Zulip Chat Archive
Stream: new members
Topic: Showing wellfoundedness
Patrick Stevens (May 12 2020 at 06:03):
I've got the following definition of the set of all powers of a given prime dividing a given n (where I have actually filled in the sorry but I don't think it's relevant to my question):
def powers_dividing (p : nat) [is_prime : nat.prime p] : Π (n : nat) (pos : 0 < n), finset nat
| n n_pos :=
let p_pos : 1 < p := nat.prime.one_lt is_prime in
have n / p < n, from nat.div_lt_self n_pos p_pos,
dite (p ∣ n)
(λ p_div_n,
have pos : 0 < n / p, by sorry,
insert 1 (finset.map (times_p p (nat.prime.pos is_prime)) (powers_dividing (n / p) pos))
)
(λ _, finset.singleton 1)
Lean complains that it can't prove the powers_dividing recursive call to be following a wellfounded relation; it ends up trying to show that 0 < 0, which I think I agree is not possible.
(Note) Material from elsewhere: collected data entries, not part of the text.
/-- The load context (section 6.2). -/
structure Load where
  clip : ClipId
  total : Nat
  next : Nat
  crc : BitVec 16
  failed : Bool
  ending : Bool
  filling : BufId
  bufA : LoadBuf
  bufB : LoadBuf
  deriving DecidableEq, Repr

/-- An operation on the store link (R120, R132). A fetch or PROGRAM marked `discard` runs on, but its result is dropped. -/
inductive StoreOp where
  | scanRead (img : Fin 2)
  | fetch (ch : ChanId) (offset pass block : Nat) (discard : Bool)
  | directory (img : Fin 2) (image : List Byte)
  | programBlock (buf : BufId) (block : Nat) (data : List Byte) (discard : Bool)
  | erase (clip : ClipId) (block : Nat)
  deriving DecidableEq, Repr

/-- The operation in progress: its number, the frames left on its timeout, and what it is (R120). -/
structure Link where
  no : Nat
  left : Nat
  op : StoreOp
  deriving DecidableEq, Repr

/-- The start-up scan while it runs: the image block it reads, the failed attempts on it, and whether a block was lost
(R144). -/
structure Scan where
  img : Fin 2
  failures : Nat
  lost : Bool
  deriving DecidableEq, Repr

/-- Outcome of the last start-up scan (R144). -/
inductive ScanOutcome where
  | done | doneWithLoss
  deriving DecidableEq, Repr

/-- The clip engine but for its channels (chapter 6). -/
structure ClipEngine where
  dir : Vector DirEntry 256
  /-- Dirty flags of image blocks 0 and 1 (R123). -/
  dirty : Vector Bool 2
  load : Option Load
  eraseList : List ClipId
  /-- The last erase step of the head of the erase list failed on its present block (R130). -/
  eraseFailed : Bool
  link : Option Link
  /-- Number the next store operation takes (the model's own; assumption log 6). -/
  opNo : Nat
  scan : Option Scan
  scanOutcome : Option ScanOutcome
  deriving DecidableEq, Repr

/-- Channel states (R133). -/
inductive ChanState where
  | free | priming | playing | paused
  deriving DecidableEq, Repr

/-- Pause causes (R133). -/
inductive PauseCause where
  | gate | mark | start
  deriving DecidableEq, Repr

/-- The user a channel is bound to (R133). -/
inductive ChanUser where
  | prog (p : ProgId)
  | window (slot : Fin 2)
  | cue
  deriving DecidableEq, Repr

/-- A block in a ring place: its offset in the clip and its bytes. -/
structure RingBlock where
  offset : Nat
  data : List Byte
  deriving DecidableEq, Repr

/-- Where a channel stands: nothing begun; block `offset` to begin next; or the block playing and the sample to present
next, 2,048 once its last sample has been presented and the block is done (R133, R137). -/
inductive Cursor where
  | none
  | toBegin (offset : Nat)
  | playing (blk : RingBlock) (sample : Nat)
  deriving DecidableEq, Repr

/-- A clip channel record (R133). -/
structure Channel where
  state : ChanState
  user : Option ChanUser
  clip : Option ClipId
  cursor : Cursor
  remaining : Nat
  /-- HOLD address mode, else ADVANCE. -/
  hold : Bool
  trigger : Trigger
  pause : Option PauseCause
  /-- Repeats left, none for continuous. -/
  repeats : Option Nat
  /-- The repeat count given at the start, none for continuous: how many passes the fetches may reach. -/
  passes : Option Nat
  /-- The blocks ahead, next first; their number is the fill count (R133). -/
  ahead : List RingBlock
  /-- Offset and pass of the next block to fetch (R133); the first pass is pass 1. -/
  nextFetch : Option (Nat × Nat)
  underrun : Nat
  /-- A go reached the channel while it was PRIMING (R142). -/
  goMark : Bool
  deriving DecidableEq, Repr

/-- A channel after a reset, with the user given (R133). -/
def Channel.reset (u : Option ChanUser) : Channel :=
  { state := .free, user := u, clip := none, cursor := .none, remaining := 0, hold := false, trigger := .free,
    pause := none, repeats := some 0, passes := some 0, ahead := [], nextFetch := none, underrun := 0, goMark := false }

/-! ### Crew intercom (chapter 7) -/

/-- Station states, in the order of R146's record. -/
inductive StationState where
  | idle | ringing | calling | inCall | onHold | talkout | disabled
  deriving DecidableEq, Repr

/-- A station record (R146). -/
structure Station where
  state : StationState
  home : Option Zone
  receive : Nat
  feed : Nat
  current : Option CallId
  suspended : Option CallId
  deriving DecidableEq, Repr

/-- A station after a reset (R146). -/
def Station.reset : Station :=
  { state := .idle, home := none, receive := unity, feed := 8192, current := none, suspended := none }

/-- Call states (R149). -/
inductive CallState where
  | free | ringing | connected | ended
  deriving DecidableEq, Repr

/-- Call priorities (R213). -/
inductive Priority where
  | ordinary | urgent | emergency
  deriving DecidableEq, Repr

/-- Party states (R149). -/
inductive PartyState where
  | calling | ringing | active | onHold | suspended
  deriving DecidableEq, Repr

/-- A party of a call, with its ring timer while it rings (R149). -/
structure Party where
  station : StationId
  state : PartyState
  timer : Option Nat
  deriving DecidableEq, Repr

/-- Reasons of the left-out list (R149). -/
inductive LeftReason where
  | busy | disabled
  deriving DecidableEq, Repr

/-- End causes of a call (R149). -/
inductive EndCause where
  | cleared | depleted
  deriving DecidableEq, Repr

/-- A call record (R149). -/
structure Call where
  state : CallState
  priority : Priority
  ringTime : Nat
  parties : List Party
  leftOut : List (StationId × LeftReason)
  endCause : Option EndCause
  deriving DecidableEq, Repr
But I don't see why it's trying to show that; I may have just woken up, but I think I've shown everything that's required for this function to be well-defined (namely that in the recursive case, we have strictly decreased the first argument while still providing a term pos for the second argument). Have I missed something?
Kevin Buzzard (May 12 2020 at 06:37):
Does this help?
Patrick Stevens (May 12 2020 at 06:43):
Witchcraft, thanks - this was the "Conjecture : this is because the type of h depends on n and the equation compiler can only synthesize useful relations on non dependent products" case.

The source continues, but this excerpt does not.